**ENTRIES SHOWN**
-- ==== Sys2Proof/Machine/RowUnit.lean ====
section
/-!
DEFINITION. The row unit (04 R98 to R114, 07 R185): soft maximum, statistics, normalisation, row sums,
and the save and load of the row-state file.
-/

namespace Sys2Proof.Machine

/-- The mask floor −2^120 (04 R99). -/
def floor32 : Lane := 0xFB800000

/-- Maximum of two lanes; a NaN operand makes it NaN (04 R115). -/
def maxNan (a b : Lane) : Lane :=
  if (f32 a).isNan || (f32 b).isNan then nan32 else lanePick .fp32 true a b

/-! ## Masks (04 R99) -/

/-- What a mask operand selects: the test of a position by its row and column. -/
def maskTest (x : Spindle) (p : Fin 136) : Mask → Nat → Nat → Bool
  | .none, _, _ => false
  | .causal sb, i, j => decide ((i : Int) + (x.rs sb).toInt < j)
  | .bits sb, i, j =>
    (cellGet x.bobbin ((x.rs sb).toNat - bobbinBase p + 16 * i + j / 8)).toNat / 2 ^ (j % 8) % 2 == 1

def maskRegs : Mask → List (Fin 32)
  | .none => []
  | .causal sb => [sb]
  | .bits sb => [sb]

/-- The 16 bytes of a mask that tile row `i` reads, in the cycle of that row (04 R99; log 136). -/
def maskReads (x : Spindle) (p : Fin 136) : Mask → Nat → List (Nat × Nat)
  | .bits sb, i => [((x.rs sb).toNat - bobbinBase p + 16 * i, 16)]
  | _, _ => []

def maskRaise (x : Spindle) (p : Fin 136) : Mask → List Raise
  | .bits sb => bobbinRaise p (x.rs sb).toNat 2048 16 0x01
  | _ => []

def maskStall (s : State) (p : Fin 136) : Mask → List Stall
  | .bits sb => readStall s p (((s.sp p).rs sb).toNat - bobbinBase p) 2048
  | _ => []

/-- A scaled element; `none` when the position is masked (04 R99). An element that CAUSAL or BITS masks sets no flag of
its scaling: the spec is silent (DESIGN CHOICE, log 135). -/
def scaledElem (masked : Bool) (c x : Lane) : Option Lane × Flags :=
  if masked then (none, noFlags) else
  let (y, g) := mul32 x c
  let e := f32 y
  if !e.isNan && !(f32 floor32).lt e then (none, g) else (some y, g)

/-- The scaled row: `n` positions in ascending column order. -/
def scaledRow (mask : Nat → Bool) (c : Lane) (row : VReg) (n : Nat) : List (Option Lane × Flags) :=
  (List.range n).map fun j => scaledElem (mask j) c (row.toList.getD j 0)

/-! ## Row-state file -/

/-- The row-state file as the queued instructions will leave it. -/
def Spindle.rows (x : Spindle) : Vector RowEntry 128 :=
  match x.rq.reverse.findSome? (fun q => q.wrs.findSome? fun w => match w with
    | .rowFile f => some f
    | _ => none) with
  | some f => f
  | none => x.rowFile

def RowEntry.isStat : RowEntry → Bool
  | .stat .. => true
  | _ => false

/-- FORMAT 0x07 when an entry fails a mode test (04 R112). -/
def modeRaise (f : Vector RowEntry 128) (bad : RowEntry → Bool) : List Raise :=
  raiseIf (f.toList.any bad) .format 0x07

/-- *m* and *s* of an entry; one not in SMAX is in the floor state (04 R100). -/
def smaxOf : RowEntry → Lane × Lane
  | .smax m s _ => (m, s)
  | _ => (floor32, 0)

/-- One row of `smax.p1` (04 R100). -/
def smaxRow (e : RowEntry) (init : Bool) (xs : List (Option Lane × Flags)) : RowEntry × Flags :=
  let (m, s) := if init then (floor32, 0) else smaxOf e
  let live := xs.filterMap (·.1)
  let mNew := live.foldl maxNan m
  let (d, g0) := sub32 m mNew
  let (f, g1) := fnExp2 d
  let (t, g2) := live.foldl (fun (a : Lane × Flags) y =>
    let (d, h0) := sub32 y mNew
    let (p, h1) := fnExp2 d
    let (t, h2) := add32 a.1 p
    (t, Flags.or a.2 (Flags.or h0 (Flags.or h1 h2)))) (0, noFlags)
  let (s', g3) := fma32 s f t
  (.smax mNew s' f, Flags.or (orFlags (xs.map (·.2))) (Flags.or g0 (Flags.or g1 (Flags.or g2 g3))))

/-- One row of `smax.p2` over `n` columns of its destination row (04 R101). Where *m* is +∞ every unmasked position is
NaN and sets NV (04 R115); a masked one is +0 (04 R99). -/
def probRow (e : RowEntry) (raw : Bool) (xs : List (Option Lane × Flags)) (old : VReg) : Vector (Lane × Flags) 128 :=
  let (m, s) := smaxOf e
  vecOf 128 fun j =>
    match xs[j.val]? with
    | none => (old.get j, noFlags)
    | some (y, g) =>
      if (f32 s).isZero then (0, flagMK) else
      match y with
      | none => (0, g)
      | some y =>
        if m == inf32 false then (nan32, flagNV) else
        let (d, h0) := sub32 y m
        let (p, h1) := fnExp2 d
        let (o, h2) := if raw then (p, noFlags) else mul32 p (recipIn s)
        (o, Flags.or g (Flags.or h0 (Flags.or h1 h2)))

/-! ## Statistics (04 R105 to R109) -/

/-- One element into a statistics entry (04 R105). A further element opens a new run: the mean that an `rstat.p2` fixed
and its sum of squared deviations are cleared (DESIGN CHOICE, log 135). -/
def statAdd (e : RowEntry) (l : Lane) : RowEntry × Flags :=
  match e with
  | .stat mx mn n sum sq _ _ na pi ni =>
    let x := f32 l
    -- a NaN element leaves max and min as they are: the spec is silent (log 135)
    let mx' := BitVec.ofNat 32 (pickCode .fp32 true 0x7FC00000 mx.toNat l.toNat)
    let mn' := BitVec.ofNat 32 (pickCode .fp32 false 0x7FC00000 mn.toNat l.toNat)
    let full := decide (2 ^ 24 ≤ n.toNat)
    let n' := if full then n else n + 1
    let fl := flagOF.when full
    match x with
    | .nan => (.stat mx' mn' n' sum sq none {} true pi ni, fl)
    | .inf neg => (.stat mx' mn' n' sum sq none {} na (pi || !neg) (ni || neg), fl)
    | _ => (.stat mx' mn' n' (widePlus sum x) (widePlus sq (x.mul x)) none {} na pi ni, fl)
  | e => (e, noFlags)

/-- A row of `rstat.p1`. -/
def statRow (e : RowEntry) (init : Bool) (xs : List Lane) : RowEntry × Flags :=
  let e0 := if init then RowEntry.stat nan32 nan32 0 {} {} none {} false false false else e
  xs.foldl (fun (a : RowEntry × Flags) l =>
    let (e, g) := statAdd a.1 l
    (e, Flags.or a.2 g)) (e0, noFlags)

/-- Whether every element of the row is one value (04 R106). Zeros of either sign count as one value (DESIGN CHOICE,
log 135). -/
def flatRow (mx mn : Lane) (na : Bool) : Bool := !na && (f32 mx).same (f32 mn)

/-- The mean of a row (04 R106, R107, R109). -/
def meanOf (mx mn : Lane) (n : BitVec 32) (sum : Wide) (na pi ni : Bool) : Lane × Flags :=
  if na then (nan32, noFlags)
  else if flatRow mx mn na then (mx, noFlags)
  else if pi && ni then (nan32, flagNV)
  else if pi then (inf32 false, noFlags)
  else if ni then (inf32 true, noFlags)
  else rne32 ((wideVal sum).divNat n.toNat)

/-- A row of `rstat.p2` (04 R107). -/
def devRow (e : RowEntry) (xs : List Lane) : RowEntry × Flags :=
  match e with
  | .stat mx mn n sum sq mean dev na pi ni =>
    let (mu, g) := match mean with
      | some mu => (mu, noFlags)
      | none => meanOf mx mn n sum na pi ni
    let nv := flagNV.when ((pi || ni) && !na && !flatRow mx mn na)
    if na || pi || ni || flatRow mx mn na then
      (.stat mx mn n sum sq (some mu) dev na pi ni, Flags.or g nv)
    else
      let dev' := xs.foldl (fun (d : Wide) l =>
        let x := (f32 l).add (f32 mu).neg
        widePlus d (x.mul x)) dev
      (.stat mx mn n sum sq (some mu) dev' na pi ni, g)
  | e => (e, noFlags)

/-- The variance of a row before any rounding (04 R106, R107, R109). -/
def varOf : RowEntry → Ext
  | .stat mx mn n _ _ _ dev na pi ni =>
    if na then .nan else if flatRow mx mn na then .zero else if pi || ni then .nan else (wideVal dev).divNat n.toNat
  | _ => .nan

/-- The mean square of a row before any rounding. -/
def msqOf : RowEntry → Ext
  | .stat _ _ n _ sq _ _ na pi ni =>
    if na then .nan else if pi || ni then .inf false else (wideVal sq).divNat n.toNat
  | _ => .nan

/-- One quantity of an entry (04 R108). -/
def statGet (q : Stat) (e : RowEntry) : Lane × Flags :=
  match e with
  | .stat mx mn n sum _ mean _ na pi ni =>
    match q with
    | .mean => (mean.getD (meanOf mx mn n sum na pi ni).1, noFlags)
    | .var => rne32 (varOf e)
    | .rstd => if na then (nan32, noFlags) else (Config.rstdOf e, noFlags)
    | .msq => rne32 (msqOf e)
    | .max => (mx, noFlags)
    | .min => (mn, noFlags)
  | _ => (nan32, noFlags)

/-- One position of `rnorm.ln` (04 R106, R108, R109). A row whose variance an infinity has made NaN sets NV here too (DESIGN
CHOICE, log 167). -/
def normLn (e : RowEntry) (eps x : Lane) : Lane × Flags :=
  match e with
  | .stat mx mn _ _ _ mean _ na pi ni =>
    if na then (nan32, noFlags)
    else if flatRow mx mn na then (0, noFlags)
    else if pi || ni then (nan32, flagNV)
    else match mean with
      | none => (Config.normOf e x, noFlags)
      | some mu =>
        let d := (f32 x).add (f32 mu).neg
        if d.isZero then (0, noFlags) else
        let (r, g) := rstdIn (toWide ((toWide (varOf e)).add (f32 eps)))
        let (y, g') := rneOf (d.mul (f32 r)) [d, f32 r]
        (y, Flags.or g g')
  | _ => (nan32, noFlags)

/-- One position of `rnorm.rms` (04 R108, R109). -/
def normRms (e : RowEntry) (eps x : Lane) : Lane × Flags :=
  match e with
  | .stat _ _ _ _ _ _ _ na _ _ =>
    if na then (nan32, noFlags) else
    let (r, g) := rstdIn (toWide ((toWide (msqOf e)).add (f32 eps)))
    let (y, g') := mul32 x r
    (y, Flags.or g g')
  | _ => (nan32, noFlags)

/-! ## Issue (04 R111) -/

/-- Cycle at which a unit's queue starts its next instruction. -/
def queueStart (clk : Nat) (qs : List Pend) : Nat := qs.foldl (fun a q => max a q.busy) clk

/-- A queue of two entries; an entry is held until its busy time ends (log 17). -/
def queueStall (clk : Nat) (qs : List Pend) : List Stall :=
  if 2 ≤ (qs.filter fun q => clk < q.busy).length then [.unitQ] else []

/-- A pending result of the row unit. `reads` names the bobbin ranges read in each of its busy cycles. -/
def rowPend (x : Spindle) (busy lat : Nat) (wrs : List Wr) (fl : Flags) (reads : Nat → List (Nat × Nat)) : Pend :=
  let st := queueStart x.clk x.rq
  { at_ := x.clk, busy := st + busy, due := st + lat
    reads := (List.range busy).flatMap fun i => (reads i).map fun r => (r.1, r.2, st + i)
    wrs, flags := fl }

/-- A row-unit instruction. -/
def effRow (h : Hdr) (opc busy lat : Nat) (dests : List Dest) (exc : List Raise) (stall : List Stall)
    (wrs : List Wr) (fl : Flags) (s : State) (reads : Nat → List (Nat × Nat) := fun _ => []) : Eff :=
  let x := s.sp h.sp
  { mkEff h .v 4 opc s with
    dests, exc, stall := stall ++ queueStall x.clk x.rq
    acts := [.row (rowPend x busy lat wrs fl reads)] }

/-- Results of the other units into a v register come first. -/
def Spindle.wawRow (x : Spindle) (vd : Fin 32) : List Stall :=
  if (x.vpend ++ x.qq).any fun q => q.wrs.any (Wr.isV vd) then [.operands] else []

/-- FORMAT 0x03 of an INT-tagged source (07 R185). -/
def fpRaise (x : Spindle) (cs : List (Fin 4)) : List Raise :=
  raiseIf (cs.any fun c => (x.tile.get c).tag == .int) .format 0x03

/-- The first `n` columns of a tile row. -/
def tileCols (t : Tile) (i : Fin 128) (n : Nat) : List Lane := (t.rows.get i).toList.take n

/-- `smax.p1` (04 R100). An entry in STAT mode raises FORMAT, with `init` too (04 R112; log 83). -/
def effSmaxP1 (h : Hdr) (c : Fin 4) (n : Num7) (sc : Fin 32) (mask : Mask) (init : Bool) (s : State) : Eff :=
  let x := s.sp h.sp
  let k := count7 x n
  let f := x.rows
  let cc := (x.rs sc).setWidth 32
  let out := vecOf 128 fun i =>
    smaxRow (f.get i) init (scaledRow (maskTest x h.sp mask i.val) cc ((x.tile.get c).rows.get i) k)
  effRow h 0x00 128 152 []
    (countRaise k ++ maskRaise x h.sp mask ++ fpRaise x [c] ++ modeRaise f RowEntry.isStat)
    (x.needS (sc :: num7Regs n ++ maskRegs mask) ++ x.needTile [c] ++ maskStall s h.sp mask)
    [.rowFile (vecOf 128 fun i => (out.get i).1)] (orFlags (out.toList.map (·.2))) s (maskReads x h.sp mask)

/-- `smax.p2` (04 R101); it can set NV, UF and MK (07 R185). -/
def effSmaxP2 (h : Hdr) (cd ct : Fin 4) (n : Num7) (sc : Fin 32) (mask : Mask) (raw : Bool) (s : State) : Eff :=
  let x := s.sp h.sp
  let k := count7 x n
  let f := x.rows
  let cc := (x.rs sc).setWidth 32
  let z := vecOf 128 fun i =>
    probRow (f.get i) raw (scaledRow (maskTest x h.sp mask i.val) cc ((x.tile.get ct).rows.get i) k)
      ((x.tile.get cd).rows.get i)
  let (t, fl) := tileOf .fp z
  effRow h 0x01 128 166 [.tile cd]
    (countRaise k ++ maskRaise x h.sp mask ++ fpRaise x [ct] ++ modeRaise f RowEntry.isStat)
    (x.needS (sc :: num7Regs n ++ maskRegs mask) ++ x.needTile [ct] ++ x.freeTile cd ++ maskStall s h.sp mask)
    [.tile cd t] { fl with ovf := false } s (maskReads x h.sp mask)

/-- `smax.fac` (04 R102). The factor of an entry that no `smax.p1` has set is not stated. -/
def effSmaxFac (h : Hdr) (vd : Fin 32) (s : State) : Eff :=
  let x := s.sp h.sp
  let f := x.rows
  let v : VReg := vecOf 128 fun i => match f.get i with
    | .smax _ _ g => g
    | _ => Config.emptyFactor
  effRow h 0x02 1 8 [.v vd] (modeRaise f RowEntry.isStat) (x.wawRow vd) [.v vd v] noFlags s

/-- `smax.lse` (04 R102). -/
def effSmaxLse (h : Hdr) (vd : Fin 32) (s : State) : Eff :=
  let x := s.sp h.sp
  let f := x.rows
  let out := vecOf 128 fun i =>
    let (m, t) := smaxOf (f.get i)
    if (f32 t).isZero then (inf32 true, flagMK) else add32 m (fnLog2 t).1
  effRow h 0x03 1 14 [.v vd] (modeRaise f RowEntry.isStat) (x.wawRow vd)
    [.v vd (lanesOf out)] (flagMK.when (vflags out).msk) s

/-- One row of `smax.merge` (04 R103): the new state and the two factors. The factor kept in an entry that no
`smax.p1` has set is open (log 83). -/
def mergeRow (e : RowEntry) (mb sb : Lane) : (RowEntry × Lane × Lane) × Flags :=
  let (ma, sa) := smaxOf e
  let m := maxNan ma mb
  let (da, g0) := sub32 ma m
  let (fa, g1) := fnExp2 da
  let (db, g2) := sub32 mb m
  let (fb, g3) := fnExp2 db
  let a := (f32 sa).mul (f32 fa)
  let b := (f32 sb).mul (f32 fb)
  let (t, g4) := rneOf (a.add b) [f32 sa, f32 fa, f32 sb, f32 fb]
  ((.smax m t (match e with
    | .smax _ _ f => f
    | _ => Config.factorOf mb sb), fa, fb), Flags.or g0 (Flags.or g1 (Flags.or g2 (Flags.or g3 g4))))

**TASK DETAILS**
Please reproduce exactly the lines above, beginning with the first and ending with the line that contains "if (f32 a).isNan", and include nothing outside that range.

**ANSWER SECTION**
-- ==== Sys2Proof/Machine/RowUnit.lean ====
section
/-!
DEFINITION. The row unit (04 R98 to R114, 07 R185): soft maximum, statistics, normalisation, row sums,
and the save and load of the row-state file.
-/

namespace Sys2Proof.Machine

/-- The mask floor −2^120 (04 R99). -/
def floor32 : Lane := 0xFB800000

/-- Maximum of two lanes; a NaN operand makes it NaN (04 R115). -/
def maxNan (a b : Lane) : Lane :=
  if (f32 a).isNan || (f32 b).isNan then nan32 else lanePick .fp32 true a b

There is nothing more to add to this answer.